Freitag, 05 Dezember 2008 00:00

Gutachten zum Wert des bürgerschaftlichen Engagements in Bayern

geschrieben von  Martina Mobley

"Bürgerschaftliches Engagement bedeutet Teilhabe und aktive Mitgestaltung des Lebens in den Kommunen. Es stärkt und bereichert das soziale Klima in unserer Gesellschaft. Nicht zuletzt ist ehrenamtliches, freiwilliges Engagement der beste Nährboden für gute Lebensqualität und das subjektive Wohlbefinden. Neben diesen sozialen Wirkungen ist auch der ökonomische Nutzen konkret bezifferbar: Jeder einzelne in Bürgerschaftliches Engagement investierte Euro stiftet einen Nutzen von etwa sieben Euro." Mit diesen Worten erläuterte die damalige bayerische Sozialministerin Christa Stewens zentrale Ergebnisse des Gutachtens zum Wert des Bürgerschaftlichen Engagements bei dessen Vorstellung im Juni 2008.

Beispielhaft für zwei Kommunen, den Landkreis Cham und die kreisfreie Stadt Würzburg, haben Prof.

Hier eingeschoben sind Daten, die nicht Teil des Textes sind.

@[simp] theorem State.satAdd_pending (s : State) (k : PageKind) (i o hi lo n : Nat) : (s.satAdd k i o hi lo n).pending = s.pending := rfl
@[simp] theorem State.satAdd_fresh (s : State) (k : PageKind) (i o hi lo n : Nat) : (s.satAdd k i o hi lo n).fresh = s.fresh := rfl
@[simp] theorem State.satAdd_tb (s : State) (k : PageKind) (i o hi lo n : Nat) : (s.satAdd k i o hi lo n).tb = s.tb := rfl
@[simp] theorem State.satAdd_mem (s : State) (k : PageKind) (i o hi lo n : Nat) : (s.satAdd k i o hi lo n).mem = s.mem := rfl
@[simp] theorem State.satAdd_ecc (s : State) (k : PageKind) (i o hi lo n : Nat) : (s.satAdd k i o hi lo n).ecc = s.ecc := rfl
@[simp] theorem State.satAdd_tiles (s : State) (k : PageKind) (i o hi lo n : Nat) : (s.satAdd k i o hi lo n).tiles = s.tiles := rfl
@[simp] theorem State.satAdd_glints (s : State) (k : PageKind) (i o hi lo n : Nat) : (s.satAdd k i o hi lo n).glints = s.glints := rfl
@[simp] theorem State.satAdd_units (s : State) (k : PageKind) (i o hi lo n : Nat) : (s.satAdd k i o hi lo n).units = s.units := rfl
@[simp] theorem State.satAdd_owner (s : State) (k : PageKind) (i o hi lo n : Nat) : (s.satAdd k i o hi lo n).owner = s.owner := rfl
@[simp] theorem State.satAdd_shades (s : State) (k : PageKind) (i o hi lo n : Nat) : (s.satAdd k i o hi lo n).shades = s.shades := rfl
@[simp] theorem State.satAdd_bcn (s : State) (k : PageKind) (i o hi lo n : Nat) : (s.satAdd k i o hi lo n).bcn = s.bcn := rfl
@[simp] theorem State.satAdd_agq (s : State) (k : PageKind) (i o hi lo n : Nat) : (s.satAdd k i o hi lo n).agq = s.agq := rfl
@[simp] theorem State.satAdd_host (s : State) (k : PageKind) (i o hi lo n : Nat) : (s.satAdd k i o hi lo n).host = s.host := rfl
@[simp] theorem State.satAdd_health (s : State) (k : PageKind) (i o hi lo n : Nat) : (s.satAdd k i o hi lo n).health = s.health := rfl
@[simp] theorem State.satAdd_noise (s : State) (k : PageKind) (i o hi lo n : Nat) : (s.satAdd k i o hi lo n).noise = s.noise := rfl
@[simp] theorem State.satAdd_jorx (s : State) (k : PageKind) (i o hi lo n : Nat) : (s.satAdd k i o hi lo n).jorx = s.jorx := rfl
@[simp] theorem State.satAdd_maint (s : State) (k : PageKind) (i o hi lo n : Nat) : (s.satAdd k i o hi lo n).maint = s.maint := rfl
@[simp] theorem State.satAdd_dim (s : State) (k : PageKind) (i o hi lo n : Nat) : (s.satAdd k i o hi lo n).dim = s.dim := rfl
@[simp] theorem State.satAdd_power (s : State) (k : PageKind) (i o hi lo n : Nat) : (s.satAdd k i o hi lo n).power = s.power := rfl
@[simp] theorem State.satAdd_config (s : State) (k : PageKind) (i o hi lo n : Nat) : (s.satAdd k i o hi lo n).config = s.config := rfl
@[simp] theorem State.satAdd_i3c (s : State) (k : PageKind) (i o hi lo n : Nat) : (s.satAdd k i o hi lo n).i3c = s.i3c := rfl
@[simp] theorem State.satAdd_tap (s : State) (k : PageKind) (i o hi lo n : Nat) : (s.satAdd k i o hi lo n).tap = s.tap := rfl
@[simp] theorem State.satAdd_pcie (s : State) (k : PageKind) (i o hi lo n : Nat) : (s.satAdd k i o hi lo n).pcie = s.pcie := rfl
@[simp] theorem State.satAdd_mbx (s : State) (k : PageKind) (i o hi lo n : Nat) : (s.satAdd k i o hi lo n).mbx = s.mbx := rfl
@[simp] theorem State.satAdd_scrubs (s : State) (k : PageKind) (i o hi lo n : Nat) : (s.satAdd k i o hi lo n).scrubs = s.scrubs := rfl
@[simp] theorem State.satAdd_coreFrac (s : State) (k : PageKind) (i o hi lo n : Nat) : (s.satAdd k i o hi lo n).coreFrac = s.coreFrac := rfl
@[simp] theorem State.satAdd_inCond (s : State) (k : PageKind) (i o hi lo n : Nat) : (s.satAdd k i o hi lo n).inCond = s.inCond := rfl

@[simp] theorem State.setR64_pending (s : State) (k : PageKind) (i o v : Nat) : (s.setR64 k i o v).pending = s.pending := rfl
@[simp] theorem State.setR64_fresh (s : State) (k : PageKind) (i o v : Nat) : (s.setR64 k i o v).fresh = s.fresh := rfl
@[simp] theorem State.setR64_tb (s : State) (k : PageKind) (i o v : Nat) : (s.setR64 k i o v).tb = s.tb := rfl
@[simp] theorem State.setR64_mem (s : State) (k : PageKind) (i o v : Nat) : (s.setR64 k i o v).mem = s.mem := rfl
@[simp] theorem State.setR64_ecc (s : State) (k : PageKind) (i o v : Nat) : (s.setR64 k i o v).ecc = s.ecc := rfl
@[simp] theorem State.setR64_tiles (s : State) (k : PageKind) (i o v : Nat) : (s.setR64 k i o v).tiles = s.tiles := rfl
@[simp] theorem State.setR64_glints (s : State) (k : PageKind) (i o v : Nat) : (s.setR64 k i o v).glints = s.glints := rfl
@[simp] theorem State.setR64_units (s : State) (k : PageKind) (i o v : Nat) : (s.setR64 k i o v).units = s.units := rfl
@[simp] theorem State.setR64_owner (s : State) (k : PageKind) (i o v : Nat) : (s.setR64 k i o v).owner = s.owner := rfl
@[simp] theorem State.setR64_shades (s : State) (k : PageKind) (i o v : Nat) : (s.setR64 k i o v).shades = s.shades := rfl
@[simp] theorem State.setR64_bcn (s : State) (k : PageKind) (i o v : Nat) : (s.setR64 k i o v).bcn = s.bcn := rfl
@[simp] theorem State.setR64_agq (s : State) (k : PageKind) (i o v : Nat) : (s.setR64 k i o v).agq = s.agq := rfl
@[simp] theorem State.setR64_host (s : State) (k : PageKind) (i o v : Nat) : (s.setR64 k i o v).host = s.host := rfl
@[simp] theorem State.setR64_health (s : State) (k : PageKind) (i o v : Nat) : (s.setR64 k i o v).health = s.health := rfl
@[simp] theorem State.setR64_noise (s : State) (k : PageKind) (i o v : Nat) : (s.setR64 k i o v).noise = s.noise := rfl
@[simp] theorem State.setR64_jorx (s : State) (k : PageKind) (i o v : Nat) : (s.setR64 k i o v).jorx = s.jorx := rfl
@[simp] theorem State.setR64_maint (s : State) (k : PageKind) (i o v : Nat) : (s.setR64 k i o v).maint = s.maint := rfl
@[simp] theorem State.setR64_dim (s : State) (k : PageKind) (i o v : Nat) : (s.setR64 k i o v).dim = s.dim := rfl
@[simp] theorem State.setR64_power (s : State) (k : PageKind) (i o v : Nat) : (s.setR64 k i o v).power = s.power := rfl
@[simp] theorem State.setR64_config (s : State) (k : PageKind) (i o v : Nat) : (s.setR64 k i o v).config = s.config := rfl
@[simp] theorem State.setR64_i3c (s : State) (k : PageKind) (i o v : Nat) : (s.setR64 k i o v).i3c = s.i3c := rfl
@[simp] theorem State.setR64_tap (s : State) (k : PageKind) (i o v : Nat) : (s.setR64 k i o v).tap = s.tap := rfl
@[simp] theorem State.setR64_pcie (s : State) (k : PageKind) (i o v : Nat) : (s.setR64 k i o v).pcie = s.pcie := rfl
@[simp] theorem State.setR64_mbx (s : State) (k : PageKind) (i o v : Nat) : (s.setR64 k i o v).mbx = s.mbx := rfl
@[simp] theorem State.setR64_scrubs (s : State) (k : PageKind) (i o v : Nat) : (s.setR64 k i o v).scrubs = s.scrubs := rfl
@[simp] theorem State.setR64_coreFrac (s : State) (k : PageKind) (i o v : Nat) : (s.setR64 k i o v).coreFrac = s.coreFrac := rfl
@[simp] theorem State.setR64_inCond (s : State) (k : PageKind) (i o v : Nat) : (s.setR64 k i o v).inCond = s.inCond := rfl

Dr. Gerhard Kral und Prof. Dr. Egon Endres mit ihren Mitarbeitern ein Wertgutachten für das bürgerschaftliche Engagement in Bayern erstellt. Den Auftrag hierfür erhielten die beiden Wissenschaftler der katholischen Stiftungsfachhochschule München Abteilung Benediktbeuern vom Bayerischen Sozialministerium.
Ein Ergebnis der Studie, wie von Christa Stewens in ihrer eingangs zitierten Äußerung angesprochen, ist, dass Investitionen im Bereich des bürgerschaftlichen Engagements einen siebenfachen Nutzwert erbringen.
Doch auch die Motivation der Bürger sich zu engagieren wurde näher beleuchtet.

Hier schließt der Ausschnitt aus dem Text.